## Data in this exercise
=== Section Start ===

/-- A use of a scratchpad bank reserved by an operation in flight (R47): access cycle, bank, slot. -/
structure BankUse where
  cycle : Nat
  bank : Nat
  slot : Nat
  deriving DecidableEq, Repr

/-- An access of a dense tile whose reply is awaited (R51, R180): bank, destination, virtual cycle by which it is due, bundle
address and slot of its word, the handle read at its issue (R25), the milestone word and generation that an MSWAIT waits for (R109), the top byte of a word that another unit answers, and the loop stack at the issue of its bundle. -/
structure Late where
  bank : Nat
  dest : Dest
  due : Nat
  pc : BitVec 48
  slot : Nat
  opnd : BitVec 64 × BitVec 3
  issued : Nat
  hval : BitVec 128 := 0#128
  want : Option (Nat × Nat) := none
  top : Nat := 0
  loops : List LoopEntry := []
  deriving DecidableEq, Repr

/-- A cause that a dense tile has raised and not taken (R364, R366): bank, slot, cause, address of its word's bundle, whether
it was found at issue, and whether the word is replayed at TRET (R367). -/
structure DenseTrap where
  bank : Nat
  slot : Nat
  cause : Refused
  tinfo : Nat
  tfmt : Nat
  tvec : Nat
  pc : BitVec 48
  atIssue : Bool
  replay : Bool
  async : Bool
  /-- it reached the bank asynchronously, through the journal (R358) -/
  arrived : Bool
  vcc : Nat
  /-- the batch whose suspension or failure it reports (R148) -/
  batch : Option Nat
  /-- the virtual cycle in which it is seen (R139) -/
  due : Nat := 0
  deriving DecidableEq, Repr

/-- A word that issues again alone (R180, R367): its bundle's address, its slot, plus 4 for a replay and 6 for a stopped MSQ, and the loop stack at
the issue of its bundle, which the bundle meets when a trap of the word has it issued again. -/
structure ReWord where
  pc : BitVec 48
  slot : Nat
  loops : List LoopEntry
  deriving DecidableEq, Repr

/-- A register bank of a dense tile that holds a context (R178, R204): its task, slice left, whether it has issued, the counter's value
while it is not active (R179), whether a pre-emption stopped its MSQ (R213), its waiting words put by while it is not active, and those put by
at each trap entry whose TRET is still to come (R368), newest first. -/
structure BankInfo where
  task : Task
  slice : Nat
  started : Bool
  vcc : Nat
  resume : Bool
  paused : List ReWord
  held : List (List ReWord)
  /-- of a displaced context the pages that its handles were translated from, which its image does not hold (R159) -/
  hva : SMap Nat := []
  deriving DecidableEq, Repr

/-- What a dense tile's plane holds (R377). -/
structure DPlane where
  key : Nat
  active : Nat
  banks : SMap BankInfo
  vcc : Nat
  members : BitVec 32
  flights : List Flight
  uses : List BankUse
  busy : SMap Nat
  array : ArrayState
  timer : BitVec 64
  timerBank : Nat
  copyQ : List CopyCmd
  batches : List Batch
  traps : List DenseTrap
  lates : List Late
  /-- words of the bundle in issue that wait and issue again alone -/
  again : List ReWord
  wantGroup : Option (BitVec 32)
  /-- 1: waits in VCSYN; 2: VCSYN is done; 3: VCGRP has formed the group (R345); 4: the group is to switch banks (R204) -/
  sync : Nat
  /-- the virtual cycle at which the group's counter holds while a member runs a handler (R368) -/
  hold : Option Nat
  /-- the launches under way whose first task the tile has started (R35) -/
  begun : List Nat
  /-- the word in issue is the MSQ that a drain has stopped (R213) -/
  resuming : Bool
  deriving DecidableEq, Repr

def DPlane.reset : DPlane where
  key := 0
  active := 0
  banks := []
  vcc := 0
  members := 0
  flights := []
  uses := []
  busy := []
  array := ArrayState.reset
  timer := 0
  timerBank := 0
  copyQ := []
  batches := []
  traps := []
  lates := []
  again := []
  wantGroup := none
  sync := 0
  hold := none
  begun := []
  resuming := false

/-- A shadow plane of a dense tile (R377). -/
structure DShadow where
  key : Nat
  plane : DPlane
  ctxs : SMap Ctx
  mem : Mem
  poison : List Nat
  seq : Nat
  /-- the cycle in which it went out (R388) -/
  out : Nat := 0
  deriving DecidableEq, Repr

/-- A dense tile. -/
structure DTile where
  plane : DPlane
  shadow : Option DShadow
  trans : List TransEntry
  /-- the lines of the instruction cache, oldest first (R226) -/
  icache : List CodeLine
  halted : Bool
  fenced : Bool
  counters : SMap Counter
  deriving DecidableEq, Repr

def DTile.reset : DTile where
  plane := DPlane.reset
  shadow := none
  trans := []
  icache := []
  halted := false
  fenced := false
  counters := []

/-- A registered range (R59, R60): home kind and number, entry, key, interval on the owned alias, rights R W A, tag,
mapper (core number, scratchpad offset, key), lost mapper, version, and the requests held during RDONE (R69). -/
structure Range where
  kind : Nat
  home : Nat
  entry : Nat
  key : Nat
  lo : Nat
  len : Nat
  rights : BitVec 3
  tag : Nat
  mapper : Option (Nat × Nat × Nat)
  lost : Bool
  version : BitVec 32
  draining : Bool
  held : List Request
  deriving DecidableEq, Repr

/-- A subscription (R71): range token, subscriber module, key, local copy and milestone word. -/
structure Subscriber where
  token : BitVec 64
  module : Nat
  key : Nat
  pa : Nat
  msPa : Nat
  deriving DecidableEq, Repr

=== Section End ===
=== Section Start ===

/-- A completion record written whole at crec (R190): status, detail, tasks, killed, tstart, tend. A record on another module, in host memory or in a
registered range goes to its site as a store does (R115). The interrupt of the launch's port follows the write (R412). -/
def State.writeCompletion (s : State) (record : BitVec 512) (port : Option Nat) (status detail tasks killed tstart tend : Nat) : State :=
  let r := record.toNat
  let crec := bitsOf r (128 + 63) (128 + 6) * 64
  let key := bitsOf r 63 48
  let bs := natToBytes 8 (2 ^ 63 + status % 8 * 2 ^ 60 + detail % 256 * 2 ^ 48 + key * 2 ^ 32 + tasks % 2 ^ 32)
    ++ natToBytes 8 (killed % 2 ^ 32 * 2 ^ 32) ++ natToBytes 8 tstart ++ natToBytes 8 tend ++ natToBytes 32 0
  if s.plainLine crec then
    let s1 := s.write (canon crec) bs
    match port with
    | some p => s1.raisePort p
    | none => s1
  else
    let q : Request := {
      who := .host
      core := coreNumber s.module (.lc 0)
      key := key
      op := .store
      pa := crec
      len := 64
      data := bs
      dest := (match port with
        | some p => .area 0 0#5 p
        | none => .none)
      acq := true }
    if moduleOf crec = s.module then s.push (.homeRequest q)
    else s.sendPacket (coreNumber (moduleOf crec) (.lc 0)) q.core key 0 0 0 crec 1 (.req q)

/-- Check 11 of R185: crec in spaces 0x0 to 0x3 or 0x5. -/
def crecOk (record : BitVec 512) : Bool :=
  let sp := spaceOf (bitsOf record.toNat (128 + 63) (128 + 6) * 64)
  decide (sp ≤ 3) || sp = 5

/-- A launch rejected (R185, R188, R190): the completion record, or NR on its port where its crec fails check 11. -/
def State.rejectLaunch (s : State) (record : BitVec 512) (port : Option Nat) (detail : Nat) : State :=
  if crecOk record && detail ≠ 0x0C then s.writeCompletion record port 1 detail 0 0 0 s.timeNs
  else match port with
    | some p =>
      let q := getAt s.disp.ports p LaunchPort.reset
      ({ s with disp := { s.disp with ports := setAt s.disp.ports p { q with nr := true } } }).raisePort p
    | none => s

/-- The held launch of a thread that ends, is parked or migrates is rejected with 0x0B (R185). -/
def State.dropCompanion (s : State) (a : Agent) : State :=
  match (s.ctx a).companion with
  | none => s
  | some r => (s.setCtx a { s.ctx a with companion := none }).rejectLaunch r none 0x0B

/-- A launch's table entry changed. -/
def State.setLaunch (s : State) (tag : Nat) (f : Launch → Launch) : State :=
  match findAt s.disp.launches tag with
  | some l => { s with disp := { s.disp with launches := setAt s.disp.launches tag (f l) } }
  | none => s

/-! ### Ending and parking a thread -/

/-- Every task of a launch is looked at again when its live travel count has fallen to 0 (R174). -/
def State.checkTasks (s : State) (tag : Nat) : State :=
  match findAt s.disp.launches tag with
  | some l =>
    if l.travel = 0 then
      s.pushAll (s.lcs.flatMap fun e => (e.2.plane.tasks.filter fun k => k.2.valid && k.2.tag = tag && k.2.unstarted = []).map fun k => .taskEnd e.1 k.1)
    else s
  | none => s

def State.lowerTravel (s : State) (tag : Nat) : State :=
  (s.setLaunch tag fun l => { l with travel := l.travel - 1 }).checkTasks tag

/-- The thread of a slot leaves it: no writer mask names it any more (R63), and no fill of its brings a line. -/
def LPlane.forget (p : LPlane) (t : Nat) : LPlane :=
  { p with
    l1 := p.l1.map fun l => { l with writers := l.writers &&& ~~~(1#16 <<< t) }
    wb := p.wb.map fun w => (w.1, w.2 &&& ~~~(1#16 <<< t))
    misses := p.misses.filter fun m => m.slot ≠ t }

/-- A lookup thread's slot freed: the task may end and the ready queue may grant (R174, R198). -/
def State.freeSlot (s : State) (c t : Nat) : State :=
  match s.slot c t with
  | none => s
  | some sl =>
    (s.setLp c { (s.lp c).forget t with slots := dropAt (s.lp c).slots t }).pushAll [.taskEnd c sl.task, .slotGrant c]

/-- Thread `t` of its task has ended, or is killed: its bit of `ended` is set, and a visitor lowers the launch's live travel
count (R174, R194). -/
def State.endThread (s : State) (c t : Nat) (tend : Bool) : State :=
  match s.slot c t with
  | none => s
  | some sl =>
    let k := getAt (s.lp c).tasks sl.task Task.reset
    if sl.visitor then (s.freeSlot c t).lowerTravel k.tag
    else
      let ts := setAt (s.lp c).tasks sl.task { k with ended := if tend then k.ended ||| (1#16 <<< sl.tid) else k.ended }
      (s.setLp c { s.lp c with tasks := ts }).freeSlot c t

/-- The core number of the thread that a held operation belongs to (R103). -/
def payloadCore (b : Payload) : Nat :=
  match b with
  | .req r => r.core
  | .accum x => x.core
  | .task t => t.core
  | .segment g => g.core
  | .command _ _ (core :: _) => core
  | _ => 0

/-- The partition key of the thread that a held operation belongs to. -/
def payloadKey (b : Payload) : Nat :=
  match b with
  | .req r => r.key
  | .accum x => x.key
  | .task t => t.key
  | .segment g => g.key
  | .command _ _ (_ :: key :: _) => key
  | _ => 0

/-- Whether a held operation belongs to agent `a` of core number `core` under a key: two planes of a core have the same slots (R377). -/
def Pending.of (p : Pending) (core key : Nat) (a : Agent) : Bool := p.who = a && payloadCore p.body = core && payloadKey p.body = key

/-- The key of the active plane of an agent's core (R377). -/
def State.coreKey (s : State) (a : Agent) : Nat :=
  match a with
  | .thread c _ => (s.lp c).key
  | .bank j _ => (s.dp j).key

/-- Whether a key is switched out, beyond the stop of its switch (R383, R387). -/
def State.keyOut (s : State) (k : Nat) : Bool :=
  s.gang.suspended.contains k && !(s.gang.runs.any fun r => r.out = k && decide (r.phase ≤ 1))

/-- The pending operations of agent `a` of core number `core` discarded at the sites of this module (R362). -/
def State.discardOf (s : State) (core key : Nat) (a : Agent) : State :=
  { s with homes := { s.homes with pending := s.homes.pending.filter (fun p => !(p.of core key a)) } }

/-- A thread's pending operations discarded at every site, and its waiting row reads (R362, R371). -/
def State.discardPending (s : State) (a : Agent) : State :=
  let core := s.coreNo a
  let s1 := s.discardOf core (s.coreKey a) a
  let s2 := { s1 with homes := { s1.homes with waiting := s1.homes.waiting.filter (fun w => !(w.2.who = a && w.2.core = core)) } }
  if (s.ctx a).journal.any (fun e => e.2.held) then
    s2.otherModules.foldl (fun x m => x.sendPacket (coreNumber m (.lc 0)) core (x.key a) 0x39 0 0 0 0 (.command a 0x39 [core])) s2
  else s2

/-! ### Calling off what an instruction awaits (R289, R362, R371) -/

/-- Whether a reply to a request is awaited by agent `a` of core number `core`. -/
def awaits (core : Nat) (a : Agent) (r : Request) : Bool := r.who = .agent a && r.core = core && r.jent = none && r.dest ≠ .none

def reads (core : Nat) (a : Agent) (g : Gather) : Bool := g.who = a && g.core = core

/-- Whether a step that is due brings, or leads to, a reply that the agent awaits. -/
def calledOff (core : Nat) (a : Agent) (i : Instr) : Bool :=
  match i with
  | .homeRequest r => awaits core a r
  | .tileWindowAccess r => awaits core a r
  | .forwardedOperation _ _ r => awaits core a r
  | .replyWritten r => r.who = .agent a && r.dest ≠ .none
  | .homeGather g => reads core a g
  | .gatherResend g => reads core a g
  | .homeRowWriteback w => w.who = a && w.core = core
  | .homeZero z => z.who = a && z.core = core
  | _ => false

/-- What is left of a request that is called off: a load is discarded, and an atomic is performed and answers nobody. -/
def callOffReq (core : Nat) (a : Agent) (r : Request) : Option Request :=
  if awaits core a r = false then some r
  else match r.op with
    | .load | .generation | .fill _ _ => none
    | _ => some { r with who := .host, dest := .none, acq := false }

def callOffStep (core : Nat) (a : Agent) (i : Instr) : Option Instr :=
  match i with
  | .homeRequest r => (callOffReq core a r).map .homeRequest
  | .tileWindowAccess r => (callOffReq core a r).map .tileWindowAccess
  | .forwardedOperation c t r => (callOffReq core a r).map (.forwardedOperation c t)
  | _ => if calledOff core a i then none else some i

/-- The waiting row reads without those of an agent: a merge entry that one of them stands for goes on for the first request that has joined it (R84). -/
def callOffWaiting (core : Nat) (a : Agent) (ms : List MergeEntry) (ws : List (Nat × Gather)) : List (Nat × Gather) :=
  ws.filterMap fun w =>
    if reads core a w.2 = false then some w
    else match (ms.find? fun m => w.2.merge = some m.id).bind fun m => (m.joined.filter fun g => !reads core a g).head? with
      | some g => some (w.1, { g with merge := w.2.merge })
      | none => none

=== Section End ===

All lines above from the one containing "def callOffReq (core" to the one containing "else match (ms.find?" must be repeated exactly, both lines included, and no others.

def callOffReq (core : Nat) (a : Agent) (r : Request) : Option Request :=
  if awaits core a r = false then some r
  else match r.op with
    | .load | .generation | .fill _ _ => none
    | _ => some { r with who := .host, dest := .none, acq := false }

def callOffStep (core : Nat) (a : Agent) (i : Instr) : Option Instr :=
  match i with
  | .homeRequest r => (callOffReq core a r).map .homeRequest
  | .tileWindowAccess r => (callOffReq core a r).map .tileWindowAccess
  | .forwardedOperation c t r => (callOffReq core a r).map (.forwardedOperation c t)
  | _ => if calledOff core a i then none else some i

/-- The waiting row reads without those of an agent: a merge entry that one of them stands for goes on for the first request that has joined it (R84). -/
def callOffWaiting (core : Nat) (a : Agent) (ms : List MergeEntry) (ws : List (Nat × Gather)) : List (Nat × Gather) :=
  ws.filterMap fun w =>
    if reads core a w.2 = false then some w
    else match (ms.find? fun m => w.2.merge = some m.id).bind fun m => (m.joined.filter fun g => !reads core a g).head? with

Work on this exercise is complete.